- Exercise brief
Beneath this instruction is a block of data; output from it exactly the lines that run from the one containing "(x.gang = 0" through the one containing "exec .launchReplay s = .next (s.modCtx", inclusive.

- Exercise inputs
--
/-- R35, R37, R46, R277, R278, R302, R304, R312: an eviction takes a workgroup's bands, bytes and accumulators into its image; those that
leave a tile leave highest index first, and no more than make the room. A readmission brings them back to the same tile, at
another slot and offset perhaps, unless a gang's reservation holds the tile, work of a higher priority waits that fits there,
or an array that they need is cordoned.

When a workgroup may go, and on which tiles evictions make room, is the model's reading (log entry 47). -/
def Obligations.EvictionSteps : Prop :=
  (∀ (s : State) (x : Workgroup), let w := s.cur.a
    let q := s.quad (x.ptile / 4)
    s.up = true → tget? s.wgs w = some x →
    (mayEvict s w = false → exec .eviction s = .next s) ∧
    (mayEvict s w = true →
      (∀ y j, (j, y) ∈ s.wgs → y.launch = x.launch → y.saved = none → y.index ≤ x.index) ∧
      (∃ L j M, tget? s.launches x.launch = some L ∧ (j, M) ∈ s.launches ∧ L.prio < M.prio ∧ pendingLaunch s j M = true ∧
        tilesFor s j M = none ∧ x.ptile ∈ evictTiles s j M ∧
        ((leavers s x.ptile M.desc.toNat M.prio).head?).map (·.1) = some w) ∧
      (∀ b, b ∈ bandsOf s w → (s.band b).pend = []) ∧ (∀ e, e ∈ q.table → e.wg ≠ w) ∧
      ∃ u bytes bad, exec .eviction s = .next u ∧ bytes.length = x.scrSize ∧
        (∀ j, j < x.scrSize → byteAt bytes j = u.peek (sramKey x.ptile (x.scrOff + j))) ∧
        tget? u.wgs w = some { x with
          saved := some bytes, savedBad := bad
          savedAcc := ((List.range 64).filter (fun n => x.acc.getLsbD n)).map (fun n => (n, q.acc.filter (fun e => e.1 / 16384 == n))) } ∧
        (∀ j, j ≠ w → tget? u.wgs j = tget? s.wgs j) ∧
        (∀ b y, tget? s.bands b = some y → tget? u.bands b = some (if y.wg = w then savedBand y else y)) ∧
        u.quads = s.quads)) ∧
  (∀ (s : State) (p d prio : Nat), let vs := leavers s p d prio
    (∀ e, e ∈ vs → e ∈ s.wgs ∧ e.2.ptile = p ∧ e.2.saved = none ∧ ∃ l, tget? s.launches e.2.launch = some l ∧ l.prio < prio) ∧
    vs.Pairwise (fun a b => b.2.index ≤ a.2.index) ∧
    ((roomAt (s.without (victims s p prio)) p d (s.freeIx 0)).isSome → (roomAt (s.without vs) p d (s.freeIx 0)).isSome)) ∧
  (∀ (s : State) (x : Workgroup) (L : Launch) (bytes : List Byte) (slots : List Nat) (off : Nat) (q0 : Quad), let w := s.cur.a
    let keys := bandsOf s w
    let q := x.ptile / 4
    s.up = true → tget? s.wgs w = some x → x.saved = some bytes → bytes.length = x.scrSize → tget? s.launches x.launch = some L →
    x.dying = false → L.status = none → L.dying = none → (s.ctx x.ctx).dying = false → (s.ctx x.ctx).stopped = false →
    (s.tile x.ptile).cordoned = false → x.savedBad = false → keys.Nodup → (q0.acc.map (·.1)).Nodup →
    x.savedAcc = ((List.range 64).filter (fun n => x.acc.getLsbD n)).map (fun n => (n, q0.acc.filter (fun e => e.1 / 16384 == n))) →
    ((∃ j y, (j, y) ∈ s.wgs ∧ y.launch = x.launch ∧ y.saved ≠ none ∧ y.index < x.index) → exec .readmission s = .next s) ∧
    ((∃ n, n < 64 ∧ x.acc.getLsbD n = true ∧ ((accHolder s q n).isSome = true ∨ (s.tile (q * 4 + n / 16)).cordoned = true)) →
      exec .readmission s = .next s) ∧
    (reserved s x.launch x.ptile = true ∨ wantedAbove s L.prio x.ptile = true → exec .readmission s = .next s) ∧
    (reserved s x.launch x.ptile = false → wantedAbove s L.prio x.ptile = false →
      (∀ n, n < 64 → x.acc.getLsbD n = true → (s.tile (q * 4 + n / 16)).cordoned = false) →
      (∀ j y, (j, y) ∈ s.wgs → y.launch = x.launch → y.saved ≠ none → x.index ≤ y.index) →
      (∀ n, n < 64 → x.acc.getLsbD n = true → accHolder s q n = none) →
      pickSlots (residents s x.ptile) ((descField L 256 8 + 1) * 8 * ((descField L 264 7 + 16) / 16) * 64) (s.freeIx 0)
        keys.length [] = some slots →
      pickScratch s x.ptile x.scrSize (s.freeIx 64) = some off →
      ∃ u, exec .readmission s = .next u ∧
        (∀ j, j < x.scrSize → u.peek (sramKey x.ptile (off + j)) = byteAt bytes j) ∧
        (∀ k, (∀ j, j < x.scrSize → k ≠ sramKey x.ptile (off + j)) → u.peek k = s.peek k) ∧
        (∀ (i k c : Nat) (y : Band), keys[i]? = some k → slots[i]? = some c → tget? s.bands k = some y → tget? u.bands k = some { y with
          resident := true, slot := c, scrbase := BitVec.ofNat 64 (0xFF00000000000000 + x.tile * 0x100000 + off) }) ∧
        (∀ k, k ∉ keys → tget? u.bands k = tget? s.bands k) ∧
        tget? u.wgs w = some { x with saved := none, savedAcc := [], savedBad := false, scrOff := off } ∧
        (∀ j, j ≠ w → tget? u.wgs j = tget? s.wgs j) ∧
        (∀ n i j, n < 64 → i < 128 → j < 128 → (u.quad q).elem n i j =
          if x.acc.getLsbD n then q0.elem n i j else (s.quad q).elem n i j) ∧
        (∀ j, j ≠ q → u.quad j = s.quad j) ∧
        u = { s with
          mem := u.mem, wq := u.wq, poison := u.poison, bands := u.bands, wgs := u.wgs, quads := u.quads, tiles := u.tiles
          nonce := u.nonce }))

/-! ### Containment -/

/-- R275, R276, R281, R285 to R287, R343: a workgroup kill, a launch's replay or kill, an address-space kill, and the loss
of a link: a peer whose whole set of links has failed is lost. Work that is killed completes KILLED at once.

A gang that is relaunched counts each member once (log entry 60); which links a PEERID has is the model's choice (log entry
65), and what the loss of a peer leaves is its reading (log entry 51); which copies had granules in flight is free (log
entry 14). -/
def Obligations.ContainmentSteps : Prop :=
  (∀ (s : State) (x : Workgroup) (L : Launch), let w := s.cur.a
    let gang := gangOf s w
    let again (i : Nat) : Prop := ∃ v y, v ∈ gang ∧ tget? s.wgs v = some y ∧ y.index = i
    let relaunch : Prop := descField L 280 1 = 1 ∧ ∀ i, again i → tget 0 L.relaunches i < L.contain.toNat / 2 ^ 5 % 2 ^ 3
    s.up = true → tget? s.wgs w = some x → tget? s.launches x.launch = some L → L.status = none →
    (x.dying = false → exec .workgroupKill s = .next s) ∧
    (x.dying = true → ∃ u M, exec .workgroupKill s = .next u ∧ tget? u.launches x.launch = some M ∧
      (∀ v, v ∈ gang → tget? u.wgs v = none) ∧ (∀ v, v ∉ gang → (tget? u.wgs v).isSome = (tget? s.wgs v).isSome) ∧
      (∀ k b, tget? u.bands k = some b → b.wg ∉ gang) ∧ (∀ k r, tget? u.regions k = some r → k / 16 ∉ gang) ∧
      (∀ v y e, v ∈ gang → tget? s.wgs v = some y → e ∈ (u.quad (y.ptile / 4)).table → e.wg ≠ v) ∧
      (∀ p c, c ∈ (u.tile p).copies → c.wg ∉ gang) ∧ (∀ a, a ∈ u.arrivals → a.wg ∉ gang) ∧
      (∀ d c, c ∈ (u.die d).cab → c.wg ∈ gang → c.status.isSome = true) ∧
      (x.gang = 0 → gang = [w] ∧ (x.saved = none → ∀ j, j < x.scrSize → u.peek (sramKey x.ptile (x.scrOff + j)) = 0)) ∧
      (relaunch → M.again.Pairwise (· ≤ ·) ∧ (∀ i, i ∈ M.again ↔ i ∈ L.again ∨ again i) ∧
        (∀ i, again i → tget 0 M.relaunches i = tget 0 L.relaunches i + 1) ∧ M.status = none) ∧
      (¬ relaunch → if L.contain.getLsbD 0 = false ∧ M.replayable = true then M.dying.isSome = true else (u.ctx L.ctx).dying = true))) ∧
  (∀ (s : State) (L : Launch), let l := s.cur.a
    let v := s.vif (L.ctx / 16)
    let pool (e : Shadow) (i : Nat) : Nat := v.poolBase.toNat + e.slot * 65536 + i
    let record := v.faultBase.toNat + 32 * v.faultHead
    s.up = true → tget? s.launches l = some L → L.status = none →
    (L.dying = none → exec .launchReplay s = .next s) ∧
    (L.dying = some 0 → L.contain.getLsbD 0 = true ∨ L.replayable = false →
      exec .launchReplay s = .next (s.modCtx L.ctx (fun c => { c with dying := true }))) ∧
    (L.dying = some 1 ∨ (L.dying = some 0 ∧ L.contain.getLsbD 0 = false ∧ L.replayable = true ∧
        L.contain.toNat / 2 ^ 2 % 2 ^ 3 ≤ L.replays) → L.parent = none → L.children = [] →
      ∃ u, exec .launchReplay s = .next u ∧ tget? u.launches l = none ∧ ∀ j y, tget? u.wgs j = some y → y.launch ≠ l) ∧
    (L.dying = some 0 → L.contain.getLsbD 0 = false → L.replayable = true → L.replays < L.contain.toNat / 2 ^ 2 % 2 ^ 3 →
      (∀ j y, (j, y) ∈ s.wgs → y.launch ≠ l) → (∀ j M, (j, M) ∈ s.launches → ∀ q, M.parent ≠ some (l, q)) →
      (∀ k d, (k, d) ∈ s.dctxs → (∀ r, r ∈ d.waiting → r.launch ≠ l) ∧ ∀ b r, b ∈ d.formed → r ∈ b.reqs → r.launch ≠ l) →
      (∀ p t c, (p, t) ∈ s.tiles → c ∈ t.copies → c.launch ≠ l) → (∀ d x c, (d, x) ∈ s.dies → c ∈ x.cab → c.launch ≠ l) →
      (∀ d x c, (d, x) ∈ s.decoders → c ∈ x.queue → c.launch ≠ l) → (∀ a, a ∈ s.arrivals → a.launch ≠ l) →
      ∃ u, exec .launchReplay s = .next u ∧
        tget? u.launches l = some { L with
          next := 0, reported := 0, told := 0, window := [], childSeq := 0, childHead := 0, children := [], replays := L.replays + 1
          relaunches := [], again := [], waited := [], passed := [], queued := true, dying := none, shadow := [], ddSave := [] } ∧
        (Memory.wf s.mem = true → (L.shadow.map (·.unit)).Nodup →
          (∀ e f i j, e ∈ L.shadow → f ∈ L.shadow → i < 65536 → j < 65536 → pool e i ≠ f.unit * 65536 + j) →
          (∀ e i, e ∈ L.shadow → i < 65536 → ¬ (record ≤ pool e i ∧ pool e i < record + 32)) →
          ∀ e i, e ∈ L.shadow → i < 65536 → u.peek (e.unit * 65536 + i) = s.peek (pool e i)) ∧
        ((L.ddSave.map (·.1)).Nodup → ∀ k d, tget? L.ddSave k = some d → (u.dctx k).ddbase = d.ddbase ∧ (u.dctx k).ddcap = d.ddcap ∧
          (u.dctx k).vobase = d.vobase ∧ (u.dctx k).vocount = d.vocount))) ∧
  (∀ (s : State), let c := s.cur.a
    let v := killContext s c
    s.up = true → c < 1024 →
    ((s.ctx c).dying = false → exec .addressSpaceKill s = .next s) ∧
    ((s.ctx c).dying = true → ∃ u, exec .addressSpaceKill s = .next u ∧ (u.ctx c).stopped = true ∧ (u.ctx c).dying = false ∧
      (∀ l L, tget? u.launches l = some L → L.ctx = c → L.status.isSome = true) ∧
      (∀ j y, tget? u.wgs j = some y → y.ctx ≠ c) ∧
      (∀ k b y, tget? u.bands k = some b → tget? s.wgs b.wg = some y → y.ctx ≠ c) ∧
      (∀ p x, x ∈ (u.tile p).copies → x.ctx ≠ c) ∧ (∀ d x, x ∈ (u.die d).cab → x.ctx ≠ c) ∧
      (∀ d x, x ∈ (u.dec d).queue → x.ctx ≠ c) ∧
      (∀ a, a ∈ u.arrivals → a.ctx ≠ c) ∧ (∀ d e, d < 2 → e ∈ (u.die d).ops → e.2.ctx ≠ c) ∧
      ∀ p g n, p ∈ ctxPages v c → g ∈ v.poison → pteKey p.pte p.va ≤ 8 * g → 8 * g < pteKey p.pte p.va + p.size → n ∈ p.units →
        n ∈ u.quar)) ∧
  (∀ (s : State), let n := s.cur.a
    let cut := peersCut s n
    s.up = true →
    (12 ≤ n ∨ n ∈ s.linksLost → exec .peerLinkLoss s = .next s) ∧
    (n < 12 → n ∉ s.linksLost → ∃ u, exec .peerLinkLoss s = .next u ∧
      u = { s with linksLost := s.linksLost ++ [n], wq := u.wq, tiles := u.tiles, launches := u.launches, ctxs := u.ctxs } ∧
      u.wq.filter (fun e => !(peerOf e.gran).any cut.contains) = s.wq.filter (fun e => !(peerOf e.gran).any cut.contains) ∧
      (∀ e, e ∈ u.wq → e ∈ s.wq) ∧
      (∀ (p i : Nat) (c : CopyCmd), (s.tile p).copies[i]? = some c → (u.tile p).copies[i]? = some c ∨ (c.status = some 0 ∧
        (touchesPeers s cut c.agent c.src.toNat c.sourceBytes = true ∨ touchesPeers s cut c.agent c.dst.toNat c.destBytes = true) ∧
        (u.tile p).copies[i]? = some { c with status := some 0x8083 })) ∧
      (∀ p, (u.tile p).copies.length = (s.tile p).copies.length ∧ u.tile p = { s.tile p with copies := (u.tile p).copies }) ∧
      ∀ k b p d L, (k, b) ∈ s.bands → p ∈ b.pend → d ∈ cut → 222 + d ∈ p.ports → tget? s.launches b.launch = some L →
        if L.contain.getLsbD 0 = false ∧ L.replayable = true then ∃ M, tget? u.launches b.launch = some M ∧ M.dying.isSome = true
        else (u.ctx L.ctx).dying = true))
--
- Task solution
      (x.gang = 0 → gang = [w] ∧ (x.saved = none → ∀ j, j < x.scrSize → u.peek (sramKey x.ptile (x.scrOff + j)) = 0)) ∧
      (relaunch → M.again.Pairwise (· ≤ ·) ∧ (∀ i, i ∈ M.again ↔ i ∈ L.again ∨ again i) ∧
        (∀ i, again i → tget 0 M.relaunches i = tget 0 L.relaunches i + 1) ∧ M.status = none) ∧
      (¬ relaunch → if L.contain.getLsbD 0 = false ∧ M.replayable = true then M.dying.isSome = true else (u.ctx L.ctx).dying = true))) ∧
  (∀ (s : State) (L : Launch), let l := s.cur.a
    let v := s.vif (L.ctx / 16)
    let pool (e : Shadow) (i : Nat) : Nat := v.poolBase.toNat + e.slot * 65536 + i
    let record := v.faultBase.toNat + 32 * v.faultHead
    s.up = true → tget? s.launches l = some L → L.status = none →
    (L.dying = none → exec .launchReplay s = .next s) ∧
    (L.dying = some 0 → L.contain.getLsbD 0 = true ∨ L.replayable = false →
      exec .launchReplay s = .next (s.modCtx L.ctx (fun c => { c with dying := true }))) ∧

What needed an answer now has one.